• **DATASET ENTRIES**:
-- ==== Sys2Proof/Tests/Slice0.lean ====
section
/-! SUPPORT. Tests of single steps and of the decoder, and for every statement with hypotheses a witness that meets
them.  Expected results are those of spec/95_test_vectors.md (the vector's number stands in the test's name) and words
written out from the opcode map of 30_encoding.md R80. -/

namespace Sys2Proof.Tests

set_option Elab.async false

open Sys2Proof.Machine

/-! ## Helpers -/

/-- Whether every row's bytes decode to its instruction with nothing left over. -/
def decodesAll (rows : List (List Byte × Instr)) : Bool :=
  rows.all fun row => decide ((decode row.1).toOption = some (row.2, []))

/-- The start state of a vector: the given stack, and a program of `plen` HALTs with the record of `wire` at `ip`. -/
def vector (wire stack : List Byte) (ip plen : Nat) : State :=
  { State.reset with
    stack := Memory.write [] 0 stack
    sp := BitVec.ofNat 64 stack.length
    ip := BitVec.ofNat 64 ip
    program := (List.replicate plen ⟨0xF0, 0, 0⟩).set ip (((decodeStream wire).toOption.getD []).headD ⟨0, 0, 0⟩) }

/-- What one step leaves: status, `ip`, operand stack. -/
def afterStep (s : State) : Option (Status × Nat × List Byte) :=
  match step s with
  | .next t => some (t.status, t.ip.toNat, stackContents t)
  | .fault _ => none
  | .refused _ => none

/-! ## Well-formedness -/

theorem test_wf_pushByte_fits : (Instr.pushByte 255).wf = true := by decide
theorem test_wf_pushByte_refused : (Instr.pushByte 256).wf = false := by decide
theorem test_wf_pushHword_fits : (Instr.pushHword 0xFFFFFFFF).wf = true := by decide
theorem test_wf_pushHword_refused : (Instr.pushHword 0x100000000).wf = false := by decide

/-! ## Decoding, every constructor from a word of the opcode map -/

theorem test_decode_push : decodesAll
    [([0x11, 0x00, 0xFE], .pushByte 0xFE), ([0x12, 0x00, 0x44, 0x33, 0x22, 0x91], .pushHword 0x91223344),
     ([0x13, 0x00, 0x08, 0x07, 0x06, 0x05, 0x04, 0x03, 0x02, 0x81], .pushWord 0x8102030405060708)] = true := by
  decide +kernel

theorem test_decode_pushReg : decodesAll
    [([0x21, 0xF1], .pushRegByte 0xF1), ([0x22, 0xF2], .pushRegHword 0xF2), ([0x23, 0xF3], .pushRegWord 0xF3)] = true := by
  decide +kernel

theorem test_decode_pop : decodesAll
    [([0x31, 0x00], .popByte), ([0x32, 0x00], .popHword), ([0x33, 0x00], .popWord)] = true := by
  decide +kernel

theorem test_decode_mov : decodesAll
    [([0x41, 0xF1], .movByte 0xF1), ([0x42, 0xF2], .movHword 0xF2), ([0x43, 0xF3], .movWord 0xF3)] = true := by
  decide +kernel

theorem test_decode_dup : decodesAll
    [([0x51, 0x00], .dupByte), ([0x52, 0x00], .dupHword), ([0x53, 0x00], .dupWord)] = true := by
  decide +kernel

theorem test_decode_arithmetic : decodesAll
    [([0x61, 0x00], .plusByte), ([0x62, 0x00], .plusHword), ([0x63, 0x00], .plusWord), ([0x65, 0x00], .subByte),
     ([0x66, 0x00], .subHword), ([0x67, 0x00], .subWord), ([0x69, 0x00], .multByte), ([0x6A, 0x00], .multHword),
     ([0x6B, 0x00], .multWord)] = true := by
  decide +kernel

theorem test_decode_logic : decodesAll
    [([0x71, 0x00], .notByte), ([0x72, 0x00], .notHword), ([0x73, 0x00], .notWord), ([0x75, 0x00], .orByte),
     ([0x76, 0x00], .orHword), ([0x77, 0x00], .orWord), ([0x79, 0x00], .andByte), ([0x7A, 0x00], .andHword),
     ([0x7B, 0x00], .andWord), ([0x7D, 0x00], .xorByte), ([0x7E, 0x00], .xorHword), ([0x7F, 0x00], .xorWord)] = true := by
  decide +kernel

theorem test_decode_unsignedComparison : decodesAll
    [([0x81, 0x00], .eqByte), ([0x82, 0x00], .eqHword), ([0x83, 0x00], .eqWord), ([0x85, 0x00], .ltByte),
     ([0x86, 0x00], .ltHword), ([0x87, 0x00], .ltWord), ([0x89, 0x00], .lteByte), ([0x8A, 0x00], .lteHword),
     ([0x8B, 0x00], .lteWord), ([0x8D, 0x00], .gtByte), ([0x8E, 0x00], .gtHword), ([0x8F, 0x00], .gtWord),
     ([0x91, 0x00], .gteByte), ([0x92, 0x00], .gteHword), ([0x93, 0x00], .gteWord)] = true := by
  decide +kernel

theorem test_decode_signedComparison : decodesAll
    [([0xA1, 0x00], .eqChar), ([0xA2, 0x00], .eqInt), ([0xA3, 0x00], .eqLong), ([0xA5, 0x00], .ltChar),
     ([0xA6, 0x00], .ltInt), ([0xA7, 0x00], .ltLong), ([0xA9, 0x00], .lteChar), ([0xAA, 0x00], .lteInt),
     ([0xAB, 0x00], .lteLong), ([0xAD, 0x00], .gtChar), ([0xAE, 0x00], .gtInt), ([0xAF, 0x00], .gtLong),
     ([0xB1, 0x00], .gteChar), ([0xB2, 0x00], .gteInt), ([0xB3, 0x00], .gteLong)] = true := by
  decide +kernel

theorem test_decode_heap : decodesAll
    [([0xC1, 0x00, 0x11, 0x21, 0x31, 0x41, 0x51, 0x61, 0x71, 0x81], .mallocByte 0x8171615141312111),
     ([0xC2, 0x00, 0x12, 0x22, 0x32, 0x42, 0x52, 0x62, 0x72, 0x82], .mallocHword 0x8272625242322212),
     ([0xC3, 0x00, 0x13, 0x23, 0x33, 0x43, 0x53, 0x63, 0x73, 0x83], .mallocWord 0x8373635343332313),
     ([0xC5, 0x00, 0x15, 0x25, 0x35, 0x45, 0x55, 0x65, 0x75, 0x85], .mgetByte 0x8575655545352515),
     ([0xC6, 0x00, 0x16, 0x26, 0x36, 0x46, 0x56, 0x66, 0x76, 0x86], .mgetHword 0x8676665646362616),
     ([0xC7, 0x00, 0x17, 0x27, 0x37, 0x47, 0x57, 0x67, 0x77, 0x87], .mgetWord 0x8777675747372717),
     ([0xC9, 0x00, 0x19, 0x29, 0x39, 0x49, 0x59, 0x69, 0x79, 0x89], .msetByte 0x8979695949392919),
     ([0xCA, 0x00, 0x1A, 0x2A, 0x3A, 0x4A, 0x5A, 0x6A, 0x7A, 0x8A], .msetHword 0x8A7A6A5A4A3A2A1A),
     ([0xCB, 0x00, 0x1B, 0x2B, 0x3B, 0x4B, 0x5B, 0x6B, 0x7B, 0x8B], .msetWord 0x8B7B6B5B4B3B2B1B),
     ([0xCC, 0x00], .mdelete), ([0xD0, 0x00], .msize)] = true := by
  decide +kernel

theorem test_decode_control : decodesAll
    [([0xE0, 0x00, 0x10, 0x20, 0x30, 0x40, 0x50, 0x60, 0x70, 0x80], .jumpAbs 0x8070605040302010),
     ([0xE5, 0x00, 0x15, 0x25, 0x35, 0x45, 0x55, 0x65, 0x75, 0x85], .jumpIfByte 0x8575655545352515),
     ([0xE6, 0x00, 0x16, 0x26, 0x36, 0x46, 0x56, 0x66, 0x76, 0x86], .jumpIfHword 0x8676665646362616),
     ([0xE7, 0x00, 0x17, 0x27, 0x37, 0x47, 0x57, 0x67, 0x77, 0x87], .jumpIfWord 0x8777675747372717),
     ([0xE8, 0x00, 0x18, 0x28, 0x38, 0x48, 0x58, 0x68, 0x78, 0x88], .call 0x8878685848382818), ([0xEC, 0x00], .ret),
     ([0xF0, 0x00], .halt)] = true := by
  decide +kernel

• **DIRECTIONS FOR THIS TASK**: Above this task is a listing. Restate, word for word and with nothing added, the lines from the one with "def vector (wire" through the one with "theorem test_wf_pushHword_refused : (Instr.pushHword".

• **ANSWER AREA**:
def vector (wire stack : List Byte) (ip plen : Nat) : State :=
  { State.reset with
    stack := Memory.write [] 0 stack
    sp := BitVec.ofNat 64 stack.length
    ip := BitVec.ofNat 64 ip
    program := (List.replicate plen ⟨0xF0, 0, 0⟩).set ip (((decodeStream wire).toOption.getD []).headD ⟨0, 0, 0⟩) }

/-- What one step leaves: status, `ip`, operand stack. -/
def afterStep (s : State) : Option (Status × Nat × List Byte) :=
  match step s with
  | .next t => some (t.status, t.ip.toNat, stackContents t)
  | .fault _ => none
  | .refused _ => none

/-! ## Well-formedness -/

theorem test_wf_pushByte_fits : (Instr.pushByte 255).wf = true := by decide
theorem test_wf_pushByte_refused : (Instr.pushByte 256).wf = false := by decide
theorem test_wf_pushHword_fits : (Instr.pushHword 0xFFFFFFFF).wf = true := by decide
theorem test_wf_pushHword_refused : (Instr.pushHword 0x100000000).wf = false := by decide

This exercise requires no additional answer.